# [The problem]
Only one stretch of the data below is wanted: the lines from the one with "(s.op? x.op = none" through the one with "let m := s.newTeam g", repeated exactly.

# [Records supplied]
/-- R319 to R324, R377 to R380: the dispatcher and the command processors place, swap out, resume and hand out teams, and
evaluate wait conditions, deadlines, quanta and the completion of grids. A first placement brings the launch's regions (R375).
What of a team the image holds and what stays structured (log entry 32), the order of returns (log entry 33), when a die can
take a team (log entry 44) and whose teams an urgent grid or a run-out quantum takes (log entry 45) are the model's reading. -/
def Obligations.DispatchEvents : Prop :=
  ∀ (s : State),
    (∀ u m g c s₁ s₂, s.team? u = some m → s.grids.find? (fun g => g.id == m.grid) = some g → m.waiting = true →
      s.nextToPlace m = true →
      let l := m.launchGroups g
      s.chooseCore m { windows := l.map (fun x => x.2.2), sgran := m.sgran } = some c →
      s.takeSlot { m with scratch := [] } c ((s.freeSlots c).headD 0) = some s₁ → s₁.formLaunch u l = some s₂ →
      exec (.teamPlacement u) s = .next ((if s.unplaced g then s₂.putRegions g else s₂).acquireAt c .device)) ∧
    (∀ u m core slot x, s.team? u = some m → m.res = .resident core slot → s.ctxOf m.ctx = some x → s.drained m = true →
      (if m.preempt.isSome then (s.threadsOf m.uid).all (fun t => t.status.stoppedFor) = true ∧
          (s.threadsOf m.uid ≠ [] ∨ ∃ i, i < 8 ∧ (m.till i).isSome = true)
        else s.allParked m = true ∧ s.wantedBy m = true) →
      let v := (s.releaseAt core u .device).mapThreads m.saveThread
      ∀ m' b, v.team? u = some m' → v.imageBase x u (v.image m').length = some b →
        v.saveFaults b (v.image m').length = false →
        let w := v.homeWrite b (v.image m')
        exec (.teamSwapOut u) s = .next { w.setTeam { m' with
          res := .swapped core slot b (v.image m').length (s.wantedAfter m) w.placeOrder, preempt := none } with
          placeOrder := w.placeOrder + 1 }) ∧
    (∀ u m core slot x, s.team? u = some m → m.res = .resident core slot → s.ctxOf m.ctx = some x → s.readyToLeave m = true →
      s.drained m = false → exec (.teamSwapOut u) s = .next (s.letGo u)) ∧
    (∀ u m core slot b k w r place, s.team? u = some m → m.res = .swapped core slot b k w r → s.nextToResume m = true →
      s.imageUpdates.any (fun v => v.team == u) = false → s.resumePlace m core slot = some place →
      (s.reload m b k = none → exec (.teamResume u) s = .next (s.loseControl (2 + 256 * m.die) m.ctx)) ∧
      ∀ s₁ m' s₂ s₃, s.reload m b k = some s₁ → s₁.team? u = some m' →
        s₁.takeSlot { m' with groups := [] } place.1 place.2 = some s₂ →
        s₂.allotGroups m'.uid m'.groups = some s₃ →
        let move (o : Op) : Op := if o.key.team = m'.uid then { o with core := place.1, cluster := place.1 / 16 } else o
        let t := (State.accessesAgain { s₃ with ops := s₃.ops.map move } m'.uid place.1 place.2).acquireAt place.1 .device
        exec (.teamResume u) s = .next ((((t.mapThreads (t.restore m')).waitersBack m'.uid).wakeSpawners m'.uid).spawnDeadlock m'.uid)) ∧
    (∀ i x off b, s.imageUpdates.find? (fun u => u.idx == i) = some x → s.outside x.team = true →
      s.imageUpdates.any (fun v => v.team == x.team && decide (v.idx < i)) = false → x.what = .scratch off b →
      let gone : State := { s with imageUpdates := s.imageUpdates.filter (fun v => v.idx != i) }
      (s.op? x.op = none ∨ (∃ o, s.op? x.op = some o ∧ o.fault.isSome = true) → exec (.imageUpdate i) s = .next gone) ∧
      (∀ o, s.op? x.op = some o → o.fault = none →
        exec (.imageUpdate i) s = .next (gone.onImage x.team (fun t => t.imageUpdate x)) ∧
        ∀ (t : State) (m : Team) (p : Op), t.team? x.team = some m → t.op? x.op = some p →
          let v := t.setTeam (m.scratchWrite off b)
          let last := (match p.kind with | .copy ps _ => ps.isEmpty | _ => false) && !v.updatesOf p.id
          let w := v.landed p b.length last
          t.imageUpdate x = if w.lineNow x.team then w.setTeam ((w.team? x.team).getD m).runnable else w)) ∧
    (∀ id w g c pa, s.grids.find? (fun g => g.id == id && !g.done) = some g → g.waits[w]? = some c → c.met = false →
      (if s.monitors.any (fun m => m.grid == some (id, w)) then
          s.monitors.any (fun m => m.grid == some (id, w) && m.fired) = true
        else c.poll ≤ s.clocks.getD (g.queue % 4) 0) →
      s.waitHolds g.ctx c = some (pa, true) →
      exec (.waitConditionMet id w) s =
        .next (State.setGrid { s with monitors := s.monitors.filter (fun m => m.grid != some (id, w)) }
          (g.setWait w { c with met := true }))) ∧
    (∀ die g, die < 4 → s.chooseGrid die = some g → s.canTake die g = true →
      let m := s.newTeam g
      exec (.teamHandout die) s = .next { s.setGrid { g with next := g.next + 1 } with
        teams := s.teams ++ [m], nextTeam := (m.uid + 1) % 65536, cpRobin := g.queue % 4 }) ∧
    (∀ id g, s.grids.find? (fun g => g.id == id && !g.done) = some g → g.deadline ≠ 0 →
      g.deadline ≤ s.clocks.getD (g.queue % 4) 0 → g.deadlineHit = false →
      exec (.deadlineExpiry id) s = .next (s.setGrid { g with deadlineHit := true, urgent := g.urgent || s.urgentNow g })) ∧
    (∀ n, n < 16 →
      let t := s.tenantOf n
      ∀ m, t.quantum ≠ 0 → t.quantum < t.slotTime → s.quantumVictim n = some m →
        exec (.quantumExpiry n) s =
          .next ((s.setTeam { m with preempt := some ⟨((s.ctxOf m.ctx).map Ctx.grace).getD 8192⟩ }).mapThreads m.stopNow)) ∧
    (∀ id g, s.grids.find? (fun g => g.id == id && !g.done) = some g → g.next = g.teams →
      (s.allTeams.filter (fun m => m.grid == id)).all (fun m => match m.res with | .freed _ => true | _ => false) = true →
      let v := (s.allTeams.filter (fun m => m.grid == id)).foldl (fun s m => s.releaseAt m.core m.uid .system) s
      let w : State := { v with teams := v.teams.filter (fun m => m.grid != id), grids := v.grids.filter (fun x => x.id != id) }
      let x := w.putStatus g.queue g.ctx g.cword 1 0 (g.deadline != 0 && decide (g.deadline < w.clocks.getD (g.queue % 4) 0))
      (g.irq = false → exec (.gridComplete id) s = .next x) ∧
      (g.irq = true → g.queue < 16 → exec (.gridComplete id) s = .next (x.raise g.queue 0)))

# [Exercise response]
      (s.op? x.op = none ∨ (∃ o, s.op? x.op = some o ∧ o.fault.isSome = true) → exec (.imageUpdate i) s = .next gone) ∧
      (∀ o, s.op? x.op = some o → o.fault = none →
        exec (.imageUpdate i) s = .next (gone.onImage x.team (fun t => t.imageUpdate x)) ∧
        ∀ (t : State) (m : Team) (p : Op), t.team? x.team = some m → t.op? x.op = some p →
          let v := t.setTeam (m.scratchWrite off b)
          let last := (match p.kind with | .copy ps _ => ps.isEmpty | _ => false) && !v.updatesOf p.id
          let w := v.landed p b.length last
          t.imageUpdate x = if w.lineNow x.team then w.setTeam ((w.team? x.team).getD m).runnable else w)) ∧
    (∀ id w g c pa, s.grids.find? (fun g => g.id == id && !g.done) = some g → g.waits[w]? = some c → c.met = false →
      (if s.monitors.any (fun m => m.grid == some (id, w)) then
          s.monitors.any (fun m => m.grid == some (id, w) && m.fired) = true
        else c.poll ≤ s.clocks.getD (g.queue % 4) 0) →
      s.waitHolds g.ctx c = some (pa, true) →
      exec (.waitConditionMet id w) s =
        .next (State.setGrid { s with monitors := s.monitors.filter (fun m => m.grid != some (id, w)) }
          (g.setWait w { c with met := true }))) ∧
    (∀ die g, die < 4 → s.chooseGrid die = some g → s.canTake die g = true →
      let m := s.newTeam g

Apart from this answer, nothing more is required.